══ MATERIAL PROVIDED ══

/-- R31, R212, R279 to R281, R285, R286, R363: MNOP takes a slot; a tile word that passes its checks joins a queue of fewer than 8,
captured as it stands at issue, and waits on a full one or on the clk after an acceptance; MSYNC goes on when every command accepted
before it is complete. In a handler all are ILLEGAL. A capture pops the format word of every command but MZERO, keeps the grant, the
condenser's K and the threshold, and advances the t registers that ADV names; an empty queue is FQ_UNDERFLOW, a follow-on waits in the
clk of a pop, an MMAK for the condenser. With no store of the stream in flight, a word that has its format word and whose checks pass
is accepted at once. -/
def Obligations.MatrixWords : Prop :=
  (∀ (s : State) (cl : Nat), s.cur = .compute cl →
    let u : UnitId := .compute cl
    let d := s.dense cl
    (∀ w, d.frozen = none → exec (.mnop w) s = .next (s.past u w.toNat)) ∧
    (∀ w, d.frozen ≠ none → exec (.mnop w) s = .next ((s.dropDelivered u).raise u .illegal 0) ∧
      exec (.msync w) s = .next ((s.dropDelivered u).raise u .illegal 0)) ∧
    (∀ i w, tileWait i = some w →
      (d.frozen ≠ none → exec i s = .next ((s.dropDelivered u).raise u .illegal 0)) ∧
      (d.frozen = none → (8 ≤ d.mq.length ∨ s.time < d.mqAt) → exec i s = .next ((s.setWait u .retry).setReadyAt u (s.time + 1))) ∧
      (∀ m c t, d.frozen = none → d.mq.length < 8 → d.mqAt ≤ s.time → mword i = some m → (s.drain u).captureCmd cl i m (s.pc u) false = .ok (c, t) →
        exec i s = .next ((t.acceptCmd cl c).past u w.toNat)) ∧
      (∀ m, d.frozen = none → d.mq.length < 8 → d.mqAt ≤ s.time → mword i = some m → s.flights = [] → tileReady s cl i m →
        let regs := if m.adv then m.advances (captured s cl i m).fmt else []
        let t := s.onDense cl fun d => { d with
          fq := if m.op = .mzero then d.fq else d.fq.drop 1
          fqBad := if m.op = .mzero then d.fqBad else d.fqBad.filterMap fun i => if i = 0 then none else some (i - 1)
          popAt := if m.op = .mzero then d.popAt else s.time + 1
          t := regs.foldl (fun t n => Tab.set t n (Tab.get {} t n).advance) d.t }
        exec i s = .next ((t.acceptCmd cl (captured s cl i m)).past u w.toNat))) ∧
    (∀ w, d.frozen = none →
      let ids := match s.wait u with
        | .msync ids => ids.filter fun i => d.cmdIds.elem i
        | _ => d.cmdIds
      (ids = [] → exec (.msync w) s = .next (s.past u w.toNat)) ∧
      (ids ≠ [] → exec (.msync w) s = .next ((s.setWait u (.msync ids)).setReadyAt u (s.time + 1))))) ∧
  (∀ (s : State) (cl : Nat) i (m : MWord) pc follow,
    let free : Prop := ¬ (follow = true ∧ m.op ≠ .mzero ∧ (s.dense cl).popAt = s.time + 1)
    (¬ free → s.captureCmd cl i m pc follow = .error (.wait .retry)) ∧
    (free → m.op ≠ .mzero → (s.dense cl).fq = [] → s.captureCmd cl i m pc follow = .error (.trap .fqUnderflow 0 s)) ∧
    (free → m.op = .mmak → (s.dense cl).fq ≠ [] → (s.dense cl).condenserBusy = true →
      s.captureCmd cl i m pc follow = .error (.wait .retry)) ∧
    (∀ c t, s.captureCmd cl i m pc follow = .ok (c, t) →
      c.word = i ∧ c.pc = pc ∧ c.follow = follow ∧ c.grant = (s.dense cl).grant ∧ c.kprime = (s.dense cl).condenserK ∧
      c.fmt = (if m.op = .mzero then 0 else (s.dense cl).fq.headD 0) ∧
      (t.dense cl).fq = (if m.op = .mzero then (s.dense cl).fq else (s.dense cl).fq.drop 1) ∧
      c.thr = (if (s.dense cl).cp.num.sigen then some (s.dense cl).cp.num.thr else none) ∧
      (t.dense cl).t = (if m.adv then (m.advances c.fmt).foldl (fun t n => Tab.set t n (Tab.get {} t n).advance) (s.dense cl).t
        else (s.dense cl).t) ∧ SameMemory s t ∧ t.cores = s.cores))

═══
══ MATERIAL PROVIDED ══

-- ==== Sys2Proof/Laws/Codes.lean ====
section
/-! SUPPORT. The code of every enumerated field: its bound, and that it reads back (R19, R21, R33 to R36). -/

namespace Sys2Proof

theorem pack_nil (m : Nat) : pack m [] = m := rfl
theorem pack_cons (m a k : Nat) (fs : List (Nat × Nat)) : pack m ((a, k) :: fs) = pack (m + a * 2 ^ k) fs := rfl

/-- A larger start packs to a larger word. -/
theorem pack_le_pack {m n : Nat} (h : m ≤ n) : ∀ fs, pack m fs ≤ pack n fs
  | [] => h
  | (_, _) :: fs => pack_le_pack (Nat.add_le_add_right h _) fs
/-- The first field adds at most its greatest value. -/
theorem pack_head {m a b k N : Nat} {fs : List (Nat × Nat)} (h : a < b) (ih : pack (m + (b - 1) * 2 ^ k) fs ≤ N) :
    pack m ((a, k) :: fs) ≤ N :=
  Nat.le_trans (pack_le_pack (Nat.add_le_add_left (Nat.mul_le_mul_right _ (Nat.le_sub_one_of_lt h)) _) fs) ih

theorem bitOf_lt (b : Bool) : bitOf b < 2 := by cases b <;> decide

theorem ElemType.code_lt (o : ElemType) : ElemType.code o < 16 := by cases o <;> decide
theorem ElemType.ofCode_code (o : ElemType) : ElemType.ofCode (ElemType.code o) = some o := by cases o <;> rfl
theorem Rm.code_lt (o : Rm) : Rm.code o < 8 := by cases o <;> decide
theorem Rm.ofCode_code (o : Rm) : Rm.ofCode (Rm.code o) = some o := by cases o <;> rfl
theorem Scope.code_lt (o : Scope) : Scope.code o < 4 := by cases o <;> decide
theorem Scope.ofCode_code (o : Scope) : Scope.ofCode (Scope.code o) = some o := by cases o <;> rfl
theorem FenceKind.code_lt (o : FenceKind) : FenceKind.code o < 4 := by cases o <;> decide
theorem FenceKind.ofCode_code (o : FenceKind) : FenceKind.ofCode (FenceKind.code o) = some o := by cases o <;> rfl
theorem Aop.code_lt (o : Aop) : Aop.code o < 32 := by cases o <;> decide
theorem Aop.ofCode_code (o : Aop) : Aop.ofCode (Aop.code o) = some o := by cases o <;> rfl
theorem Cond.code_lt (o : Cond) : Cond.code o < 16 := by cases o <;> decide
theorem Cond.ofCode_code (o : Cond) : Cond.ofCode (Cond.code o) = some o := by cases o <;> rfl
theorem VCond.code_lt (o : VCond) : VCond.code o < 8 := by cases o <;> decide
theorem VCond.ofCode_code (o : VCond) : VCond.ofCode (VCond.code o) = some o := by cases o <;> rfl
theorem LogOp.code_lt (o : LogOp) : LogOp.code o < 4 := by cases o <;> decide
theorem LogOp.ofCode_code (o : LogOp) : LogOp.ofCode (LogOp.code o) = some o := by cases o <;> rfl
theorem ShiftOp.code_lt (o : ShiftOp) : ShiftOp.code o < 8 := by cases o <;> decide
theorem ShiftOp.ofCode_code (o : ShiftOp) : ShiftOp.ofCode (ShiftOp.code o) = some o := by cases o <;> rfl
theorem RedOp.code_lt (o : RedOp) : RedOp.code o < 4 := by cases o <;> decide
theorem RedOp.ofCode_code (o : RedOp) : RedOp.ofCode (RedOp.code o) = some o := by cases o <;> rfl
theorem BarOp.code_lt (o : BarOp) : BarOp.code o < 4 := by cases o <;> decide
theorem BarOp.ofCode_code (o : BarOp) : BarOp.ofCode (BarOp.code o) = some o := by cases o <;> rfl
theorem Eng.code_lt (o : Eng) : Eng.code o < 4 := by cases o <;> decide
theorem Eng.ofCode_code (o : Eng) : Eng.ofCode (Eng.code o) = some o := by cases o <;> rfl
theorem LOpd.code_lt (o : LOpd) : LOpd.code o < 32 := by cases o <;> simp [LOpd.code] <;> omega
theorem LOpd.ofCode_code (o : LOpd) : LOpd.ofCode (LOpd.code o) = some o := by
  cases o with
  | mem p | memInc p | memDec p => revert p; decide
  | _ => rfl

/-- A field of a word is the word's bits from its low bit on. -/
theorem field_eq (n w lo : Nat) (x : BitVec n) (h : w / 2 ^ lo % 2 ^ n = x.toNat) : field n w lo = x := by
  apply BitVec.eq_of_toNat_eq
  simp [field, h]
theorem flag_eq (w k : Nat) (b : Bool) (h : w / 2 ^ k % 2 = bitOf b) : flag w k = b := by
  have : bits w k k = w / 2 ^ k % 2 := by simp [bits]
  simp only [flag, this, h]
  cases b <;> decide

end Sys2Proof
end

═══

Reproduce the lines above, beginning at the line with "R31, R212, R279" and stopping after the line with "condenser's K and", exactly as they are.

/-- R31, R212, R279 to R281, R285, R286, R363: MNOP takes a slot; a tile word that passes its checks joins a queue of fewer than 8,
captured as it stands at issue, and waits on a full one or on the clk after an acceptance; MSYNC goes on when every command accepted
before it is complete. In a handler all are ILLEGAL. A capture pops the format word of every command but MZERO, keeps the grant, the
condenser's K and the threshold, and advances the t registers that ADV names; an empty queue is FQ_UNDERFLOW, a follow-on waits in the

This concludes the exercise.